Mature Love In The Fall Of Life

Mature love in the fall of life

Mature love is determined by life experience and a serene heart. We are talking about souls in the fall of their lives here. They find each other at the end of a phase of life and have a different idea of ​​love. For them, love is not a conquest or an invasion, but a simple connection based on joy, tenderness and mutual understanding. These relationships are (usually) honest and open the way for a wonderful period in life.

We often hear that true love awaits us in the golden years. But that’s not quite true. Because we tend to make the mistake of endlessly comparing with our other life experiences. The reality is actually a bit simpler. Existence is ultimately knowing how to appreciate everything that happens at each stage of life. We learn to appreciate our childhood experiences with all the good and bad choices we have made. At the same time, we find in each a gift that the later years offer us.

Life stages and experiences

In each life cycle we receive external information and experiences in a specific way. When we are young, we let in almost everything. With enthusiasm and inexhaustible energy we open our arms to the world and to everything that comes our way. We are like intense summer storms. Later on, we become more selective and cautious. The memory of those intense summers lingers. But we prefer warm breezes that evoke tranquility, golden afternoons and serene beaches.

Mature love is also open to cheerfulness or innocence. But she doesn’t want to make the same old mistakes again. Mature love knows that couples are not soul mates. Rather, they are two separate souls who each have their own (and sometimes very different) experiences. They are individual souls who want to give love another chance. And why not? Let’s dig a little deeper into this concept of adult love.

Man and a woman holding each other for a heart as a symbol of mature love

Mature love, when getting older equals being happy

Alberto and Maite are both over sixty. Today they have decided to take the big step: they are going to live together. Not all of their children are happy with this decision. One of them said ‘He only does it for the money.’ “They just want to hide their loneliness,” another said. Another child said in a whisper, “It’s just a phase.” ‘In a few months they will be back with their own things, their books, their trips, their grandchildren…’.

But neither Alberto nor Maite cares too much about these criticisms and opinions. That’s not important to them right now. Wrinkles and scars may disfigure their skin, but they also line their hearts and their will with power. They know what they are about to do and why. And they are no longer children. Maturity gives us wisdom and not innocence. Their emotional baggage contains so many experiences. So this decision is not just a whim or a phase.

The older generation versus the younger

It doesn’t matter what the opinions of sons, daughters or everyone else are. Because they don’t really see what’s there. But love in the fall of life has no ego and does not feel the need to prove itself. Mature love has nothing artificial.

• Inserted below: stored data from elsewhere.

/-- No unit map, no error counted, every UCIe module in service. -/
def Errs.init : Errs where
  unit := []
  bad := []
  mapUp := false
  counts := []
  sramCe := []
  rowErrs := []
  repaired := []
  hardRepaired := []
  badBursts := []
  badWords := []
  hbmLost := false
  cellFaults := []
  faultCell := none
  testing := none
  deviceFault := false
  hostModules := 4
  dieModulesA := 16
  dieModulesB := 16

/-- Test registers 0 (R430), the JTAG instruction IDCODE (PRESUMED from IEEE 1149.1, log 7), no snapshot yet. -/
def Debug.init : Debug where
  tmxSel := []
  tmxDrive := false
  strobes := []
  ir := .idcode
  boundary := []
  captured := []
  capture := none
  perfSel := []
  perf := []
  tel := []
  telSeq := 0
  telWriting := false
  paceMin := []
  paceMinLast := []

/-- PWRGD is high, THERMTRIP_N released, and the outputs are driven. -/
def Pins.init : Pins where
  pwrgd := true
  thermtrip := false
  nandProtect := false
  floated := false

/-- The device right after a power-on reset. -/
def State.reset : State where
  pending := []
  mb := Mailbox.init
  boot := Boot.init
  mem := []
  unbacked := []
  tiles := []
  cells := []
  ctr := Counters.init
  job := Job.init
  ctl := Ctl.init
  exch := Exch.init
  tier := Tiers.init
  flash := Flash.init
  pools := Pools.init
  rem := Remote.init
  fab := Fabric.init
  time := Time.init
  launch := Launch.init
  mgmt := Mgmt.init
  errs := Errs.init
  dbg := Debug.init
  pins := Pins.init

end Sys2Proof.Machine
end

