/-- The largest value of a counter. -/
def ctrMax : Nat := 0xFFFFFFFF

/-- Adds to a dependence counter; a sum past the largest value keeps that value and is COUNTER_OVERFLOW (R50). -/
def depAdd (cell ctr n : Nat) (s : State) : State :=
  let v := depGet s cell ctr + n
  faultIf (decide (ctrMax < v)) fcCounterOverflow (depSet cell ctr (min v ctrMax) s)

/-- Adds to an arrival counter, in the same way. -/
def arrAdd (cl ctr n : Nat) (s : State) : State :=
  let v := arrGet s cl ctr + n
  faultIf (decide (ctrMax < v)) fcCounterOverflow
    { s with ctr := { s.ctr with arr := kvPut s.ctr.arr (arrKey cl ctr) (min v ctrMax) } }

/-- Adds to a counter's early tally (R53). -/
def tallyAdd (cl ctr n : Nat) (s : State) : State :=
  { s with ctr := { s.ctr with tally := tblAdd s.ctr.tally (arrKey cl ctr) n } }

/-- Sets every counter for a schedule: dependence counters to their presets, arrival counters to preset plus tally, and
the tally to 0 (R52). -/
def resetCounters (sched : Nat) (s : State) : State :=
  let base : State := { s with ctr := { s.ctr with sched := some sched, dep := [], arr := [], tally := [] } }
  s.ctr.tally.foldl (fun t e => arrAdd (e.1 / 4096) (e.1 % 4096) e.2 t) base

/-! ## Performance counts (R511) -/

/-- Adds to a cluster's CL_PERF when it counts the event and is not frozen (R508, R511). -/
def perfAdd (cl code n : Nat) (s : State) : State :=
  if tblGet s.dbg.perfSel cl = code ∧ s.boot.perfFreeze.getLsbD cl = false then
    { s with dbg := { s.dbg with perf := tblPut s.dbg.perf cl ((tblGet s.dbg.perf cl + n) % 2 ^ 64) } }
  else s

/-! ## Landings (R51, R53) -/

/-- What becomes of a landing (R53, R242). -/
inductive LandRule where
  /-- It adds to the counter. -/
  | counter
  /-- It adds to the early tally. -/
  | tally
  /-- It is discarded, neither placed nor counted. -/
  | discard
  deriving DecidableEq, Repr

/-- The runs latched last that ABORTED and of which no replay has been granted, newest first: a second Gong may have
ended the ARMED step behind the one that ran (R381). -/
def abortedRuns (s : State) : List PastRun :=
  if s.ctl.aborted && !s.ctl.replaying then
    s.ctl.past.takeWhile fun p => !p.completed && (p.kept && !(s.ctl.replay.any fun g => g.step == p.g.step))
  else []

/-- What becomes of a landing with a step bit. From an ABORTED latch it is discarded until the REPLAY grant, and then
added to the tally (R242). -/
def landRule (s : State) (stepBit : Nat) : LandRule :=
  if s.ctl.run.isNone && (s.ctl.aborted && !s.ctl.replaying) then .discard
  else if s.ctl.run.isNone && s.ctl.replaying then .tally
  else
    match currentStep? s with
    | none => .tally
    | some n => if n.toNat % 2 = stepBit % 2 then .counter else .tally

/-- A counted landing shows on the probe of its cluster's arrival-counter strobe (R503). -/
def strobe (cl : Nat) (s : State) : State := { s with dbg := { s.dbg with strobes := tblAdd s.dbg.strobes cl 1 } }

/-- A counted landing, whether it adds to the counter or to the early tally, shows on the strobe's probe and counts among the
cluster's LANDINGS as it arrives (R51, R53, R503, R511; DEDUCED, log 95). -/
def noteLanding (cl : Nat) (s : State) : State := progress (strobe cl (perfAdd cl 0x0D 1 s))

/-- A counted landing on a counter, by amount (R51, R53). -/
def landCount (cl ctr amount stepBit : Nat) (s : State) : State :=
  match landRule s stepBit with
  | .discard => s
  | .tally => noteLanding cl (tallyAdd cl ctr amount s)
  | .counter => noteLanding cl (arrAdd cl ctr amount s)

/-- The amount that a landing of n payload bytes adds: 1 in message mode, and in unit mode the larger of 1 and n ÷ 256
rounded up (R51). -/
def landAmount (unit : Bool) (n : Nat) : Nat := if unit then max 1 (ceilDiv n 256) else 1

/-! ## Waits and signals (R44, R48) -/

/-- A wait is met: its counter has reached THRESHOLD, and 0 is always met (R40, R49). -/
def waitMet (s : State) (cell : Nat) (d : Desc) (w : Word) (inArr : Bool) : Bool :=
  waitThreshold w == 0 ||
    decide (waitThreshold w ≤
      if inArr then arrGet s (clusterOf cell) (dQuarter d * 1024 + waitCounter w) else depGet s cell (waitCounter w))

/-- Both waits of a task are met. -/
def waitsMet (s : State) (cell : Nat) (d : Desc) : Bool :=
  waitMet s cell d d.waitA (dWaArr d) && waitMet s cell d d.waitB (dWbArr d)

/-- Applies a task's signal; an INCREMENT of 0 is none (R41, R48). -/
def applySignal (cell : Nat) (d : Desc) (s : State) : State :=
  if sigIncrement d = 0 then s
  else if dSigArr d then arrAdd (clusterOf cell) (sigCounter d) (sigIncrement d) s
  else depAdd cell (sigCounter d) (sigIncrement d) s

/-! ## Trace (R509, R510) -/

/-- Writes a trace record for a task while capture runs and the task, or every task, is traced: EVENT 0 ISSUE, 1
COMPLETE, 2 VOID. A full buffer without WRAP drops the record, and so does a trace unit that takes another in the same array
cycle: whether it does is a free choice, since the part has no clock (DESIGN CHOICE, log 95). -/
def traceEvent (cell : Nat) (d : Desc) (event : Nat) (s : State) : State :=
  match s.dbg.capture, s.ctl.run with
  | some c, some r =>
    if c.running ∧ (c.all ∨ dTrace d = true) then
      let busy := freeChoice s
      let s := busy.2
      let total := c.written + c.dropped
      if busy.1 = false ∧ (c.wrap ∨ 32 * (c.written + 1) ≤ c.length) then
        let eb := engineBeat s
        let rec32 := natLe 8 eb.1 ++ natLe 4 r.g.step.toNat ++ natLe 2 cell ++ natLe 2 d.index ++
          natLe 1 (dClass d) ++ natLe 1 event ++ natLe 2 r.g.attempt ++ natLe 4 total ++ natLe 8 0
        let t := putBytes (c.base + 32 * c.written % c.length) rec32 eb.2
        { t with dbg := { t.dbg with capture := some { c with written := c.written + 1 } } }
      else { s with dbg := { s.dbg with capture := some { c with dropped := c.dropped + 1 } } }
    else s
  | _, _ => s

/-! ## The task store (R44, R47, R60, R61) -/

/-- A descriptor of the running step that has not issued. -/
def unissued (s : State) (d : Desc) : Bool :=
  !d.issued && match s.ctl.run with
    | some r => d.step == r.g.step
    | none => false

/-- The next task of a queue that is in the store: the lowest-indexed unissued one of its classes (R44). -/
def headTask? (s : State) (cell q : Nat) : Option Desc :=
  (cellOf s cell).window.find? fun d => unissued s d && (dClass d != haltClass && queueOf (dClass d) == q)

/-- HALT of the running step's list has been fetched: it stands in the store, or its slot is already free. -/
def haltSeen (s : State) (cell : Nat) : Bool :=
  (cellOf s cell).halted.getLsbD 0 || (cellOf s cell).window.any fun d => unissued s d && dClass d == haltClass

/-- A queue has reached HALT: no task of its classes is left to issue (R47). -/
def queueHalted (s : State) (cell q : Nat) : Bool := haltSeen s cell && (headTask? s cell q).isNone

/-- A queue's next task lies beyond the window (R61). -/
def beyondWindow (s : State) (cell q : Nat) : Bool := !haltSeen s cell && (headTask? s cell q).isNone

/-- Frees the slots whose descriptor and every earlier one have issued (R60). HALT counts as issued once it is the
oldest descriptor left. -/
def freeSlots (step : Word) : List Desc → List Desc
  | [] => []
  | d :: r => if d.issued ∨ (d.step = step ∧ dClass d = haltClass) then freeSlots step r else d :: r

/-- The oldest descriptors have issued up to and with HALT of the step. -/
def passesHalt (step : Word) : List Desc → Bool
  | [] => false
  | d :: r =>
    if d.step = step ∧ dClass d = haltClass then true
    else if d.issued then passesHalt step r else false

/-- Brings a cell's window up to date after an issue or a fetch: frees slots, and notes each queue that begins a wait
beyond the window, one TASK_WINDOW event each (R60, R61). -/
def settleCell (cell : Nat) (s : State) : State :=
  match s.ctl.run with
  | none => s
  | some r =>
    let x := cellOf s cell
    let done := passesHalt r.g.step x.window
    let s := setCell cell { x with
      window := freeSlots r.g.step x.window, halted := if done then 15 else x.halted } s
    let waits := (List.range 4).filter (beyondWindow s cell)
    let fresh := waits.filter fun q => !x.windowWait.getLsbD q
    let mask : BitVec 4 := waits.foldl (fun m q => m ||| (1#4 <<< q)) 0
    let s := setCell cell { cellOf s cell with windowWait := mask } s
    mapRun (fun r => { r with stallEvents := tblAdd r.stallEvents 0 fresh.length }) s

/-- The cells in service. -/
def enabledList (s : State) : List Nat := (List.range 512).filter (cellEnabled s)

/-- Every queue of every enabled cell has reached HALT. -/
def allHalted (s : State) : Bool := (enabledList s).all fun c => (List.range 4).all (queueHalted s c)

/-- A RUNNING step in which every queue has reached HALT enters DRAINING (R64). -/
def settleDrain (s : State) : State :=
  match s.ctl.run with
  | none => s
  | some r =>
    if !r.draining && (r.fault.isNone && allHalted s) then
      let b := engineBeat s
      { b.2 with ctl := { s.ctl with
        run := some { r with draining := true, tDraining := b.1 }, stepPulses := s.ctl.stepPulses + 1 } }
    else s

/-- Marks the descriptor with an index issued. -/
def markIssued (index : Nat) (step : Word) (w : List Desc) : List Desc :=
  w.map fun d => if d.index = index ∧ d.step = step then { d with issued := true } else d

/-! ## Errors met by reads (R459 to R464, R466) -/

/-- Bytes of an HBM row, the unit that R460 counts and repairs (PRESUMED, log 25). -/
def hbmRowBytes : Nat := 1024

/-- Tick periods of 0.8 ns in an hour and in a day. -/
def hourTicks : Nat := 4500000000000
/-- Tick periods in 24 hours. -/
def dayTicks : Nat := 108000000000000

/-- A corrected HBM burst: HBM_CE counts it, and the fourth of a row is repaired (R460). A row with an uncorrectable
burst is not. -/
def hbmCorrected (addr : Nat) (s : State) : State :=
  let s := addCount tcHbmCe 1 s
  let row := addr / hbmRowBytes
  let times := s.time.uptime :: ((kvGetD s.errs.rowErrs row []).filter fun t => s.time.uptime < t + dayTicks)
  if 4 ≤ times.length ∧ Config.spareRowLeft row (s.errs.repaired ++ s.errs.hardRepaired) = true ∧
      !(s.errs.badBursts.any fun b => b / hbmRowBytes == row) then
    addCount tcHbmRowRepairs 1 { s with errs := { s.errs with
      rowErrs := kvDel s.errs.rowErrs row, repaired := row :: s.errs.repaired } }
  else { s with errs := { s.errs with rowErrs := kvPut s.errs.rowErrs row times } }

/-- An uncorrectable HBM burst found by any reader (R462, R472). -/
def hbmUncorrectable (addr : Nat) (s : State) : State :=
  let b := addr / 64 * 64
  addCount tcHbmUe 1 { s with errs := { s.errs with
    badBursts := if s.errs.badBursts.contains b then s.errs.badBursts else b :: s.errs.badBursts } }

/-- A corrected SRAM word of a cluster: CL_SRAM_CE counts it and holds at its largest value. -/
def sramCorrected (cl : Nat) (s : State) : State :=
  { s with errs := { s.errs with sramCe := tblPut s.errs.sramCe cl (min (tblGet s.errs.sramCe cl + 1) ctrMax) } }

/-- The physical cell of a logical cell. -/
def physOf (s : State) (cell : Nat) : Nat := (kvGet? s.errs.unit cell).getD 0

/-- A local SRAM_UNCORRECTABLE or UNIT_CHECK in a cell: if it is the first cause of the run, the cell will be tested at
the latch, and it counts against its physical cell (R466). -/
def cellFault (cell cause : Nat) (s : State) : State :=
  if stepActive s then
    let p := physOf s cell
    let s := { s with errs := { s.errs with
      faultCell := some cell, cellFaults := (p, s.time.uptime) :: s.errs.cellFaults } }
    stepFault cause s
  else s
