-- ==== Sys2Proof/Machine/Remote.lean ====
section
/-! DEFINITION. Remote memory (14): windows and their commands, the FM tasks, the receiving checks of R344, the exactly-once
rules of R348 to R354, and combining lines (R356, R357). -/

namespace Sys2Proof.Machine

/-! ## Windows (R334, R335) -/

/-- An invalid window. -/
def Window.none : Window where
  flags := 0
  esfW := 0
  job := 0
  groupLo := 0
  groupHi := 0
  base := 0
  size := 0

/-- A window in force. -/
def windowOf (s : State) (w : Nat) : Window := kvGetD s.rem.windows w Window.none

/-- The window is VALID. -/
def windowValid (w : Window) : Bool := bitOf w.flags 7

/-- A window entry from its fields at offset o of a byte string, with VALID set. -/
def windowFrom (b : List Byte) (o : Nat) : Window where
  flags := fieldOf b o 1 % 16 + 128
  esfW := fieldOf b (o + 1) 1
  job := fieldOf b (o + 2) 2
  groupLo := fieldOf b (o + 4) 2 % 4096
  groupHi := fieldOf b (o + 6) 2 % 4096
  base := fieldOf b (o + 8) 8
  size := fieldOf b (o + 16) 4

/-- The 32 bytes of a window entry. -/
def windowBytes (w : Window) : List Byte :=
  natLe 1 w.flags ++ natLe 1 w.esfW ++ natLe 2 w.job ++ natLe 2 w.groupLo ++ natLe 2 w.groupHi ++ natLe 8 w.base ++
    natLe 4 w.size ++ natLe 12 0

/-- The reserved fields of a window entry are 0. -/
def windowReservedOk (b : List Byte) (o : Nat) : Bool :=
  bitsOf (fieldOf b o 1) 6 4 == 0 && (decide (fieldOf b (o + 4) 2 < 4096) && (decide (fieldOf b (o + 6) 2 < 4096) &&
    allZero ((b.drop (o + 20)).take 12)))

/-- BASE and SIZE name memory that a window may have (R334, R453). -/
def windowRangeOk (w : Window) : Bool :=
  decide (64 ≤ w.size) && (decide (w.size ≤ 268435456) && (w.size % 64 == 0 && (inOneRegion w.base w.size &&
    match regionOf w.base with
    | .hbm => hbmRange w.base w.size
    | .store _ => true
    | .scratch _ => true
    | .host => false
    | .window => false
    | .unmapped => false)))

/-- Puts a window's entry in force, or clears its VALID. -/
def putWindow (n : Nat) (e : Option Window) (s : State) : State :=
  let w := match e with
    | some x => x
    | none => { windowOf s n with flags := (windowOf s n).flags % 128 }
  { s with rem := { s.rem with windows := kvPut s.rem.windows n w } }

/-- Applies a window command, or defers it to the terminal latch of the running step (R335). -/
def applyWindow (c : Cmd) (n : Nat) (e : Option Window) (s : State) : CmdEnd :=
  if stepRunning s then
    .done stDeferred [] { s with rem := { s.rem with deferred := s.rem.deferred ++ [⟨n, e, c.tag⟩] } }
  else .done stOk [] (putWindow n e s)
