/-- Writes one result under the write mask without any count (R152). -/
def putUncounted (x : VxRun) (r e : Nat) (v : FVal) (a : Acc) : Acc := ((putMasked x r e v a).1, a.2)

/-- Writes a row, each kept element by a function of its value. -/
def putRow (x : VxRun) (r : Nat) (f : Nat → FVal) (a : Acc) : Acc :=
  (List.range x.v.rowLen).foldl (fun a e => putMasked x r e (f e) a) a

/-- RMSNORM. -/
def vxRmsnorm (x : VxRun) : TaskEnd × State :=
  vxDone x (maskedAll x) ((List.range x.v.rows).foldl (fun a r =>
    let els := rowElements x false r
    let q := normQ x (reduceRow 1 rnd32 els) els.length
    putRow x r (fun e => rnd32 (fMul (rnd32 (fMul (opA false x r e) q)) (normG x r e))) a) (x.s, []))

/-- LAYERNORM. -/
def vxLayernorm (x : VxRun) : TaskEnd × State :=
  vxDone x (maskedAll x) ((List.range x.v.rows).foldl (fun a r =>
    let els := rowElements x false r
    let mu := rnd32 (fMul (reduceRow 0 rnd32 els) (invN els.length))
    let d (v : FVal) := rnd32 (fAdd v (fNeg mu))
    let q := normQ x (reduceRow 1 rnd32 (els.map fun p => (p.1, d p.2))) els.length
    putRow x r (fun e =>
      rnd32 (fAdd (rnd32 (fMul (rnd32 (fMul (d (opA false x r e)) q)) (normG x r e))) (normB x r e))) a) (x.s, []))

/-- A softmax pair (m, s). -/
abbrev SmPair := FVal × FVal

/-- The empty pair. -/
def smEmpty : SmPair := (.inf true, fZero)

/-- A pair after taking an element; an element of −infinity leaves it unchanged. -/
def smTake (E : FVal → FVal) (p : SmPair) (x : FVal) : SmPair :=
  if x = .inf true then p
  else
    let m := vMax p.1 x
    (m, rnd32 (fAdd (rnd32 (fMul p.2 (E (rnd32 (fAdd p.1 (fNeg m)))))) (E (rnd32 (fAdd x (fNeg m))))))

/-- Two pairs combined; a pair whose m is −infinity is skipped. -/
def smJoin (E : FVal → FVal) (a b : SmPair) : SmPair :=
  if a.1 = .inf true then b
  else if b.1 = .inf true then a
  else
    let m := vMax a.1 b.1
    (m, rnd32 (fAdd (rnd32 (fMul a.2 (E (rnd32 (fAdd a.1 (fNeg m))))))
      (rnd32 (fMul b.2 (E (rnd32 (fAdd b.1 (fNeg m))))))))

/-- The pair of a row's elements, in the lane order of R148. -/
def smRow (E : FVal → FVal) (els : List (Nat × FVal)) : SmPair :=
  let lanes := els.foldl (fun (ls : List SmPair) x =>
    ls.set (x.1 % 128) (smTake E (ls.getD (x.1 % 128) smEmpty) x.2)) (List.replicate 128 smEmpty)
  ([64, 32, 16, 8, 4, 2, 1].foldl (fun (ls : List SmPair) h =>
    (List.range h).map fun l => smJoin E (ls.getD l smEmpty) (ls.getD (l + h) smEmpty)) lanes).getD 0 smEmpty

/-- SOFTMAX (R151, R152). -/
def vxSoftmax (x : VxRun) : TaskEnd × State :=
  let E := tableEval x.s.job.functions x.v.func
  vxDone x (maskedAll x) ((List.range x.v.rows).foldl (fun a r =>
    let els := rowElements x false r
    if els.any fun p => p.2 == .nan || p.2 == .inf false then
      (List.range x.v.rowLen).foldl (fun a e => putUncounted x r e .nan a) a
    else
      let p := smRow E els
      if p.1 = .inf true then putRow x r (fun _ => fZero) a
      else
        let k := rnd32 (fDiv (fOfInt 1) p.2)
        putRow x r (fun e => rnd32 (fMul (E (rnd32 (fAdd (opA false x r e) (fNeg p.1)))) k)) a) (x.s, []))

/-! ## Conversion (R153) -/

/-- Stores the codes of a block at the elements from e on. -/
def putCodes (x : VxRun) (r : Nat) : Nat → List Nat → State → State
  | _, [], s => s
  | e, c :: l, s => putCodes x r (e + 1) l (writeCode x.cell x.v.dst r e c s)

/-- Writes the scale or shift byte of element (r, e)'s block. -/
def putScale (x : VxRun) (r e sc : Nat) (s : State) : State :=
  { s with mem := memPut s.mem (streamBase x.cell x.v.aux + scalePos x.v.aux x.v.rowLen r e) (BitVec.ofNat 8 sc) }

/-- Quantises one block of values, each with its element index, into a format with a scale plane. -/
def quantise (f : EFmt) (c : RndCtx) (vs : List (Nat × FVal)) : Nat × List Nat × List Nat :=
  match f with
  | .mx g => mxBlock g c vs
  | .int4b => int4Block c vs
  | .flt _ | .int8 | .int32 | .uint32 | .esf => (0, [], [])

/-- The count of R91 that reading an ESF-128 element makes. -/
def esfReadCodes (x : VxRun) (r e : Nat) : List Nat :=
  if x.v.src0.fmt = .elem .esf then (ofEsf x.v.window (signed 128 (readCode x.s x.cell x.v.src0 r e))).2 else []

/-- An element as it takes part in a block, with its counts: a masked-off one as +0, and one beyond the FP32 range in an
MX block as `toF32Range` gives it. -/
def blockIn (x : VxRun) (f : EFmt) (r e : Nat) : FVal × List Nat :=
  if kept x r e then
    let v := rawIn x x.v.src0 r e
    let w := if f = .int4b then (v, []) else toF32Range (rndAt x.v.rnd (r * x.v.rowLen + e)) v
    (w.1, w.2 ++ esfReadCodes x r e)
  else (fZero, [])
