/-- RUNNING entry (R65): the staged changes, the counters, the Beat count, the queues. -/
def enterRunning (g : GStep) (im : Image) (tRunning : Nat) (s : State) : State :=
  let c := s.ctl
  let r := Run.start g im.imageId c.tArmed tRunning s.job.lasting
  let r := noteRingWait c r
  let s : State := { s with
    job := { s.job with lasting := applyGrant g s.job.lasting }
    exch := enterExch c.noCurrent g.step s.exch
    ctl := { c with
      run := some r, armed := none, tArmed := 0, heldBad := false, waitedRing := false, ringTicks := 0
      noCurrent := false, aborted := false, replaying := false
      stepPulses := c.stepPulses + 1, launchPulses := if g.launch then c.launchPulses + 1 else c.launchPulses
      entrySteps := [], keptDigest := none, keptDiffers := false
      heldFaults := c.heldFaults.filter fun f => f.1 == g.step + 1 } }
  let s := settleEarly g.step (entryFaults g c (resetCounters g.sched s))
  if stepActive s then openQueues s else s

/-- The step may enter RUNNING but for its report entry: no run, and its predecessor COMPLETED or the step first of a
replay. -/
def entryReady (s : State) (g : GStep) : Bool :=
  s.ctl.run.isNone && (!s.errs.deviceFault && (!s.ctl.aborted || (s.ctl.replaying && g.launch)))

/-- A report entry is free for the step: no earlier report waits for one. -/
def entryFree (s : State) : Bool := s.ctl.reportsHeld.isEmpty && ringRoom s

/-- Enters RUNNING, or begins the wait for a report entry (R64). While a cell is tested the report before it is not
written yet, and the entry waits without a REPORT_RING event (log 87). -/
def enterOrWait (g : GStep) (t : State → Nat × State) (s : State) : State :=
  match boundImage? s with
  | none => s
  | some im =>
    if entryFree s then
      let b := t s
      enterRunning g im b.1 b.2
    else if s.errs.testing.isSome then s
    else { s with ctl := { s.ctl with waitedRing := true } }

/-- STEP_RUN: a step that is at no launch point enters RUNNING. -/
def stepRunEffect (s : State) : State :=
  match s.ctl.armed with
  | none => s
  | some g => if g.launch = false ∧ entryReady s g = true then enterOrWait g engineBeat s else s

/-- STEP_RUN. -/
def execStepRun (s : State) : Host.Outcome State Fault Refusal := .next (stepRunEffect s)

/-! ## The decision point and the launch strobe (R377) -/

/-- DECISION_POINT. -/
def decisionPointEffect (s : State) : State :=
  let s := ackDeadlineEffect s
  match s.launch.pend with
  | none => s
  | some q =>
    if pastDecision s q.downbeat then settleAbortJob (closeOpen (closesPeal q) (latchOutcome q s)) else s

/-- DECISION_POINT. -/
def execDecisionPoint (s : State) : Host.Outcome State Fault Refusal := .next (decisionPointEffect s)

/-- T_RUNNING of a launched step: at most 16 ticks after D. -/
def strobeBeat (d : Nat) (s : State) : Nat × State :=
  (d + min 16 (Config.beatLag s.time.freeUses), { s with time := { s.time with freeUses := s.time.freeUses + 1 } })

Her thoughts, purpose and caresses are so sincere that the light of truth illumines them. It is a feeling of fullness that fills the mind, hands and heart.

A heart against a green background

On the other hand, there is also another fact that Alberto and Maite are undoubtedly familiar with. Many younger people believe that maturity in the fall years of life equals passivity and resignation. As if love or passion has an expiration date. As if it is off limits for people with gray hair or for those who have more years of life behind them than they anticipate.

The younger generation misses the mark here. Because this is what positive psychology teaches us. The luck curve reaches its highest peak during this phase. This is a stage of life where love is a more simple and pure experience.

The new timeline and the importance of love

Love in later life offers a more satisfying rest than love at a younger age. It is not a fire that burns on the skin. But it is a river that takes us on a journey of discovery together with our partner. It’s an opportunity to grow, experiment and nurture a new kind of happiness. Skeptics may not believe this. But at this stage of life, people usually experience a greater sense of psychological well-being.

Economists Blanchflower and Oswald have conducted an interesting study. Their conclusion was that the perceptions of happiness and of personal satisfaction are actually most intense during childhood and old age. If we were to imagine happiness over the course of life, the curve would have a ‘U’ shape. The first peak would occur during childhood and the second around age fifty.

Getting older and being happy

Woman and a man merging as a symbol of mature love

But it is clear that aging does not guarantee psychological maturity. Emotional balance is also not something that just happens spontaneously. Yet much of the elderly population succeeds in doing this with exceptional integrity and a beautiful demeanor.

Some people not only accumulate years but also nurture their desires and dreams. There are men and women who have fully developed themselves. They possess charisma and have achieved the alchemy that combines wisdom with hope, serenity with passion, and desire with modesty.

Adult love may not be as intense as the first love you experience as a teenager, but it is undoubtedly more fruitful and satisfying.